__Problem to solve__:
Scan the records below for the string "admitted" and return every line where it appears.

__Dataset records__:

---+---

/-- `TOKEN_FREE` (R207, R231, R244): once no copy is on its way, no older operation of its engine is outstanding and no word is held for a queue, an operation writes the registers it owes and frees its token with its status; an operation whose words have no room waits, counted; before that, and while the clock stands still, nothing happens. -/
def tokenFreeRule : Prop :=
  ∀ (c : Fin 256) (k : Fin 16) (s : State) (o : PendingOp), ((s.cell c).tok[k.val]).op = some o →
    let status := if o.sends then statusWord (if o.noroute then 5 else 0) (if o.admitted then o.status.toNat % 65536 else 0) else o.status
    (o.copies = 0 → (s.cell c).oldest o = true → s.clocked = true → noneHeld (s.cell c) → ∃ t, exec (.tokenFree c k) s = .next t ∧
      ((t.cell c).tok[k.val]).op = none ∧ ((t.cell c).tok[k.val]).status = status ∧
      (∀ j : Fin 16, j ≠ k → (t.cell c).tok[j.val] = (s.cell c).tok[j.val]) ∧
      (t.cell c).sreg = (writeOwed o (s.cell c)).sreg ∧ (t.cell c).vreg = (writeOwed o (s.cell c)).vreg ∧
      (t.cell c).preg = (writeOwed o (s.cell c)).preg ∧ sameStores s t c ∧
      t.noLedger = (s.setCell c (t.cell c)).noLedger) ∧
    (∀ q, o.queue = some q → o.copies = 0 → (s.cell c).oldest o = true → s.clocked = true → (s.cell c).feeders = [k] →
      s.qCap c q ≤ (s.queue c q).words.length → ∃ t, exec (.tokenFree c k) s = .next t ∧ t.noLedger = (s.bump (celR c 0x688)).noLedger) ∧
    ((0 < o.copies ∨ (s.cell c).oldest o = false ∨ s.clocked = false) → exec (.tokenFree c k) s = .next s)

/-- `FABRIC_ITEM_ADMIT` (R138, R140 to R142, R194, R474): the sender's next item for a queue that reaches the bridge lands whole in a fabric-fed queue that has room and no back-pressure, is refused and waits where it has not, is discarded and counted where the queue is local, disabled, too small, or queue 255; behind another refused item, or while the clock stands still, nothing happens. -/
def admitRule : Prop :=
  ∀ (src : Source) (c q : Fin 256) (s : State) (m : MeshItem), s.firstItem src c q s.mesh = some m →
    let n := m.words.length
    let x := s.queue c q
    let reaches := s.clocked = true ∧ s.linkHeld src c q = false
    (reaches → q ≠ 255 → s.qLocal c q = false → n ≤ s.qCap c q → 0 < s.qCap c q → x.bp = false → x.words.length + n ≤ s.qCap c q →
      ∃ t, exec (.fabricItemAdmit src c q) s = .next t ∧ t.mesh = takeItem src c q s.mesh ∧
        (t.queue c q).words = x.words ++ asItem (s.cell c).step m.words ∧
        (∀ p, p ≠ q → t.queue c p = s.queue c p) ∧ (∀ d, d ≠ c → src ≠ .cell d → t.cell d = s.cell d) ∧
        (∀ d k o, src = .cell d → m.tok = some k → ((s.cell d).tok[k.val]).op = some o →
          ((t.cell d).tok[k.val]).op = some { o with copies := o.copies - 1, admitted := true }) ∧
        (t.cell c).sreg = (s.cell c).sreg ∧ (t.cell c).thatch = (s.cell c).thatch ∧ t.regs = s.regs) ∧
    (reaches → q ≠ 255 → s.qLocal c q = false → n ≤ s.qCap c q → 0 < s.qCap c q → (x.bp = true ∨ s.qCap c q < x.words.length + n) →
      exec (.fabricItemAdmit src c q) s = .next { s.ungate (clutchOf c) with mesh := refuseItem src c q s.mesh }) ∧
    (reaches → (q = 255 ∨ s.qLocal c q = true ∨ s.qCap c q = 0) → ∃ t, exec (.fabricItemAdmit src c q) s = .next t ∧
      t.mesh = takeItem src c q s.mesh ∧ t.cnt = (s.bump (celR c 0x1C0C)).cnt ∧ t.queue c q = { x with ign := true }) ∧
    (reaches → q ≠ 255 → s.qLocal c q = false → 0 < s.qCap c q → s.qCap c q < n → ∃ t, exec (.fabricItemAdmit src c q) s = .next t ∧
      t.mesh = takeItem src c q s.mesh ∧ t.cnt = (s.bump (celR c 0x1C18)).cnt ∧ t.queue c q = x) ∧
    (¬reaches → exec (.fabricItemAdmit src c q) s = .next s)

/-- An item is admitted; a token frees. -/
def Obligations.FabricEndResult : Prop := tokenFreeRule ∧ admitRule


/-- The Steward sends the first kept status record that may be offered as two words to queue 255 where it has room and no back-pressure; refused, the record waits for a later ridge (R194 to R196). -/
def statusRecordRule : Prop :=
  ∀ (c : Fin 256) (s : State) (r : StatusRec) (rest : List StatusRec), s.takeStatus (s.cell c).kept = some (r, rest) → s.clocked = true →
    let x := s.queue c 255
    (x.bp = false → x.words.length + 2 ≤ s.qCap c 255 → ∃ t, exec (.statusRecordSend c) s = .next t ∧ (t.cell c).kept = rest ∧
      ((t.queue c 255).words.drop x.words.length).map (fun w => (w.data, w.soi)) =
        [(BitVec.ofNat 64 (r.kind.toNat * 2 ^ 56 + r.arg.toNat * 2 ^ 32 + r.step.toNat), true), (BitVec.ofNat 64 r.data.toNat, false)] ∧
      (∀ p, p ≠ 255 → t.queue c p = s.queue c p) ∧ (∀ d, d ≠ c → t.cell d = s.cell d) ∧
      (t.cell c).sreg = (s.cell c).sreg ∧ (t.cell c).mode = (s.cell c).mode ∧ t.noLedger.cnt = s.noLedger.cnt ∧ t.regs = s.regs ∧ t.mesh = s.mesh) ∧
    ((x.bp = true ∨ s.qCap c 255 < x.words.length + 2) → ∃ t, exec (.statusRecordSend c) s = .next t ∧
      t = s.setCell c { s.cell c with kept := (t.cell c).kept } ∧ (t.cell c).kept.map (fun y => (y.kind, y.data)) = (s.cell c).kept.map (fun y => (y.kind, y.data)) ∧
      ∃ y ∈ (t.cell c).kept, y = { r with refused := some s.step.ridges } ∧ t.offerable y = false)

---+---

__Answer to this problem__:
    let status := if o.sends then statusWord (if o.noroute then 5 else 0) (if o.admitted then o.status.toNat % 65536 else 0) else o.status
          ((t.cell d).tok[k.val]).op = some { o with copies := o.copies - 1, admitted := true }) ∧
/-- An item is admitted; a token frees. -/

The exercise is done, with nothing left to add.